Hi, ich wollte mal fragen wie das mit der visualisierung nach dem booten funktioniert bzw ein gui startet. Ich weiss das ist eine  frage und bin in dem gebiet auch blutiger anfänger^^. gibts vielleicht ein tutorial in dem beschrieben ist wie man das macht das nach der kernel und dem bootloader ein gui gestartet wird bzw erstell.
danke BlackPsycho


----------



## T0ast3r (22. Juni 2007)

ja das ist nicht so schwer, du musst erstmal eine Sprache erlernen, und die gleich neben der Betriebssystem Programmierung per learning by doing anwenden und erlernen

Dokumente und Tutorials findest du unter www.osdever.net.tc, ich habe dort auch ein Buch über die Betriebssystem Programmierung geschrieben

dass der Bootloader dann den Kernel lädt, und der wiederum die GUI, nennt man Design
mit dem Design bestimmt man also den Aufbau des Betriebssystems

ich will dir aber nicht zu viel verraten, es warten noch viele Dokumente auf dich 

grüße,

Toaster


----------



## Benjamin5 (2. Juli 2007)

Leider Funktioniert deine Kategorie Dokumente/ Bücher nicht richtig, die hätte mich sehr Interessiert.
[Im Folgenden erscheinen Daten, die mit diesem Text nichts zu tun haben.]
@[simp] theorem State.gatherIssue_wf (d a b : BitVec 6) (w : Word) (h : Memory.wf s.mem = true) :
    Memory.wf (s.gatherIssue d a b w).mem = true := by
  unfold State.gatherIssue
  grind [State.trapAll_mem, State.streamIssue_wf]

@[simp] theorem State.leaveArray_wf (h : Memory.wf s.mem = true) :
    Memory.wf s.leaveArray.mem = true := by
  unfold State.leaveArray
  dsimp only
  split <;> simp [h]

/-! ### Machine/Sync -/

@[simp] theorem State.hflush_wf (h : Memory.wf s.mem = true) : Memory.wf s.hflush.mem = true := by
  simp [State.hflush, h]

@[simp] theorem State.evwaitOf_wf (h : Memory.wf s.mem = true) :
    Memory.wf s.evwaitOf.1.mem = true := by
  have hw := State.waitInstr_wf h
  unfold State.evwaitOf
  cases s.co.issue.wait with
  | recorded k o =>
    rcases k with _ | _ | _ | _ | k
    case succ.succ.succ.zero =>
      rcases o with _ | o
      · generalize s.waitInstr = x at hw ⊢
        obtain ⟨t, _ | i⟩ := x
        · exact hw
        · cases i <;> exact hw
      · exact h
    all_goals exact h
  | _ => exact h

@[simp] theorem State.completeBarrier_mem (s : State) (h : Haul) (x : BitVec 3) (c : Coach) :
    (s.completeBarrier h x c).mem = s.mem :=
  rfl

@[simp] theorem State.completeSaved_mem (s : State) (haul : Nat) :
    (s.completeSaved haul).mem = s.mem := by
  refine foldl_mem (fun t c => foldl_mem (fun t x => ?_) _) _
  split
  · rfl
  · split <;> simp

@[simp] theorem State.arriveAt_wf (x : BitVec 3) (h : Memory.wf s.mem = true) :
    Memory.wf (s.arriveAt x).mem = true := by
  simp [State.arriveAt, h]

@[simp] theorem State.leaveBarrier_mem (s : State) (x : BitVec 3) : (s.leaveBarrier x).mem = s.mem := by
  simp [State.leaveBarrier]

@[simp] theorem State.endBarrier_wf (h : Memory.wf s.mem = true) :
    Memory.wf s.endBarrier.mem = true := by
  unfold State.endBarrier
  (repeat' split) <;> simp [h]

/-! ### Machine/Image -/

/-- What a reader of an image has to do for the form: keep it (R34). -/
def Reader.KeepsWf (rd : Reader) : Prop :=
  ∀ ⦃s : State⦄ (a n : Nat), Memory.wf s.mem = true → Memory.wf (rd s a n).1.mem = true

theorem launchReader_keeps (x : Ctx) : (launchReader x).KeepsWf :=
  by
  intro _ a n h
  unfold launchReader
  grind [State.readVa_wf]

theorem bytesReader_keeps (b : List Byte) : (bytesReader b).KeepsWf :=
  by
  intro _ _ _ h
  unfold bytesReader
  split <;> exact h

theorem imageReads_wf {rd : Reader} (hr : rd.KeepsWf) (l : List (Nat × Nat))
    (h : Memory.wf s.mem = true) :
    Memory.wf (imageReads rd l s).1.mem = true := by
  induction l generalizing s with
  | nil => exact h
  | cons p l ih =>
    have hp := hr p.1 p.2 h
    unfold imageReads
    split
    · exact wf_of_eq ‹_› hp
    · have hi := ih (wf_of_eq ‹_› hp)
      split
      · exact wf_of_eq ‹_› hi
      · exact hi

theorem softReads_wf {rd : Reader} (hr : rd.KeepsWf) (l : List (Nat × Nat))
    (h : Memory.wf s.mem = true) :
    Memory.wf (softReads rd l s).1.mem = true := by
  induction l generalizing s with
  | nil => exact h
  | cons a l ih =>
    unfold softReads
    grind [Reader.KeepsWf]

theorem State.readAside_wf {rd : Reader} (hr : rd.KeepsWf) (hd : Header) (records : Nat)
    (recs : List (List Byte)) (h : Memory.wf s.mem = true) :
    Memory.wf (s.readAside rd hd records recs).1.mem = true :=
  softReads_wf hr _ h

theorem State.readRake_wf {rd : Reader} (hr : rd.KeepsWf) (hd : Header) (a : Nat)
    (h : Memory.wf s.mem = true) :
    Memory.wf (s.readRake rd hd a).1.mem = true := by
  unfold State.readRake
  grind [Reader.KeepsWf, imageReads_wf, State.readAside_wf]

theorem State.readRakes_wf {rd : Reader} (hr : rd.KeepsWf) (hd : Header) (l : List Nat)
    (h : Memory.wf s.mem = true) :
    Memory.wf (State.readRakes rd hd l s).1.mem = true := by
  induction l generalizing s with
  | nil => exact h
  | cons a l ih =>
    unfold State.readRakes
    grind [State.readRake_wf]

theorem State.readLifts_wf {rd : Reader} (hr : rd.KeepsWf) (hd : Header)
    (h : Memory.wf s.mem = true) :
    Memory.wf (s.readLifts rd hd).1.mem = true := by
  unfold State.readLifts
  grind [Reader.KeepsWf]

theorem State.readImage_wf {rd : Reader} (hr : rd.KeepsWf) (a : Nat) (h : Memory.wf s.mem = true) :
    Memory.wf (s.readImage rd a).1.mem = true := by
  unfold State.readImage
  grind [Reader.KeepsWf, State.readLifts_wf, State.readRakes_wf]

/-! ### Machine/Launch -/

@[simp] theorem State.endCommand_mem (s : State) (block slot status : Nat) (value : Dword) :
    (s.endCommand block slot status value).mem = s.mem :=
  rfl

@[simp] theorem State.qcbPut_wf (q : Queue) (off : Nat) (b : List Byte)
    (h : Memory.wf s.mem = true) :
    Memory.wf (s.qcbPut q off b).mem = true :=
  State.atPort_wf _ _ (State.wr_wf _ _ h) h

@[simp] theorem State.activateDeferred_wf (vf : Nat) (h : Memory.wf s.mem = true) :
    Memory.wf (s.activateDeferred vf).mem = true := by
  unfold State.activateDeferred
  grind [State.modVf_mem, State.qcbPut_wf]

@[simp] theorem State.setQstate_wf (q : Queue) (n : Nat) (h : Memory.wf s.mem = true) :
    Memory.wf (s.setQstate q n).mem = true := by
  unfold State.setQstate
  dsimp only
  split <;> simp [h]

@[simp] theorem State.writeErrsig_wf (q : Queue) (h : Memory.wf s.mem = true) :
    Memory.wf (s.writeErrsig q).mem = true := by
  unfold State.writeErrsig
  dsimp only
  split <;> simp [h]

@[simp] theorem State.queueError_wf (q : Queue) (cause : Nat) (h : Memory.wf s.mem = true) :
    Memory.wf (s.queueError q cause).mem = true := by
  unfold State.queueError
  grind [State.modVf_mem, State.setQstate_wf, State.qcbPut_wf, State.modQueue_mem,
    State.writeErrsig_wf]

@[simp] theorem State.settleQueue_wf (id : Nat) (h : Memory.wf s.mem = true) :
    Memory.wf (s.settleQueue id).mem = true := by
  unfold State.settleQueue
  grind [State.countRefused_wf, State.writeErrsig_wf, State.wr_wf, State.wrNat_wf,
    State.dropQueues_mem, State.endCommand_mem, State.setQstate_wf, State.modQueue_mem, foldl_wf]

@[simp] theorem State.modPacket_mem (s : State) (id index : Nat) (f : Packet → Packet) :
    (s.modPacket id index f).mem = s.mem :=
  rfl

@[simp] theorem State.packetDone_wf (id index : Nat) (h : Memory.wf s.mem = true) :
    Memory.wf (s.packetDone id index).mem = true := by
  simp [State.packetDone, h]

@[simp] theorem State.failPacket_wf (id index cause : Nat) (h : Memory.wf s.mem = true) :
    Memory.wf (s.failPacket id index cause).mem = true := by
  unfold State.failPacket
  split <;> simp [h]

@[simp] theorem State.recordAndSignal_wf (x : Ctx) (record signal : Nat) (b : List Byte)
    (h : Memory.wf s.mem = true) :
    Memory.wf (s.recordAndSignal x record signal b).1.mem = true := by
  unfold State.recordAndSignal
  grind [State.writeVa_wf, State.atomicVa_wf]

@[simp] theorem State.launch_wf (x : Source) (h : Memory.wf s.mem = true) :
    Memory.wf (s.launch x).1.mem = true := by
  unfold State.launch
  grind [State.readImage_wf, launchReader_keeps, foldl_mem, State.keepArea_mem, State.newId_mem,
    State.modVf_mem, State.completeSaved_mem]

/-! ### Machine/Tasks -/

@[simp] theorem State.tcbPut_wf (x : Ctx) (t off n v : Nat) (h : Memory.wf s.mem = true) :
    Memory.wf (s.tcbPut x t off n v).mem = true :=
  State.atPort_wf _ _ (State.poke_wf _ _ _ h) h

@[simp] theorem State.hold_mem (s : State) (vf : Nat) (h : Held) : (s.hold vf h).mem = s.mem := by
  unfold State.hold
  split <;> rfl

@[simp] theorem State.unhold_mem (s : State) (vf t : Nat) : (s.unhold vf t).mem = s.mem := rfl

@[simp] theorem State.failTask_wf (vf : Nat) (x : Ctx) (t status : Nat)
    (h : Memory.wf s.mem = true) :
    Memory.wf (s.failTask vf x t status).mem = true := by
  simp [State.failTask, h]

@[simp] theorem State.makeReady_wf (vf : Nat) (x : Ctx) (t : Nat) (h : Memory.wf s.mem = true) :
    Memory.wf (s.makeReady vf x t).mem = true := by
  simp [State.makeReady, h]

@[simp] theorem State.releaseStep_wf (h : Haul) (quad va : Nat) (hm : Memory.wf s.mem = true) :
    Memory.wf (s.releaseStep h quad va).1.mem = true := by
  unfold State.releaseStep
  grind [State.translate_wf, State.tcbPut_wf, State.hold_mem, State.makeReady_wf]

@[simp] theorem State.releaseEach_wf (hl : Haul) (quad : Nat) (src : Byte) (l : List Nat)
    (h : Memory.wf s.mem = true) :
    Memory.wf (State.releaseEach hl quad src l s).mem = true := by
  induction l generalizing s with
  | nil => exact h
  | cons a l ih =>
    unfold State.releaseEach
    grind [State.releaseStep_wf, State.modQuad_mem]

@[simp] theorem State.releaseTask_wf (h : Haul) (quad : Nat) (src : Byte)
    (hm : Memory.wf s.mem = true) :
    Memory.wf (s.releaseTask h quad src).mem = true := by
  unfold State.releaseTask
  grind [State.modHaul_mem, State.refusePort_wf, State.readVa_wf, State.releaseEach_wf]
Wäre schön wenn du die wieder hinbekommen würdest.


----------



## T0ast3r (2. Juli 2007)

Hi,

Um allgemein alle Dokumente anklicken zu können musst du eingeloggt sein (dazu müssen Cookies enabled sein).
Auch um sich in die Liste eintragen zu können muss man eingeloggt sein (ansonsten sieht man sie nicht). Wenn du eingeloggt bist einfach auf Dokumente -> Bücher gehen und auf "Für Buch einschreiben:" klicken.
Sollte etwas unklar sein, frage einfach.

lg,

Toaster


----------



## Benjamin5 (3. Juli 2007)

Ok, versuche es nochmal, bloss der hatte gesagt das er die seite nicht finden kann, vielleicht solltest du da dann eine bessere Fehlerseite einbauen oder einfach nur einen guten hinweis. ;-)


----------



## T0ast3r (3. Juli 2007)

Besser gesagt das ist die langsame Domain, die lahmt die Seite dermaßen aus, dass sich oft der Content gar nicht lädt, aus Zeitüberschreitung abbricht.
Ist halt eine gratis-Domain, aber man muss nehmen was man bekommt.

grüße,

Toaster


----------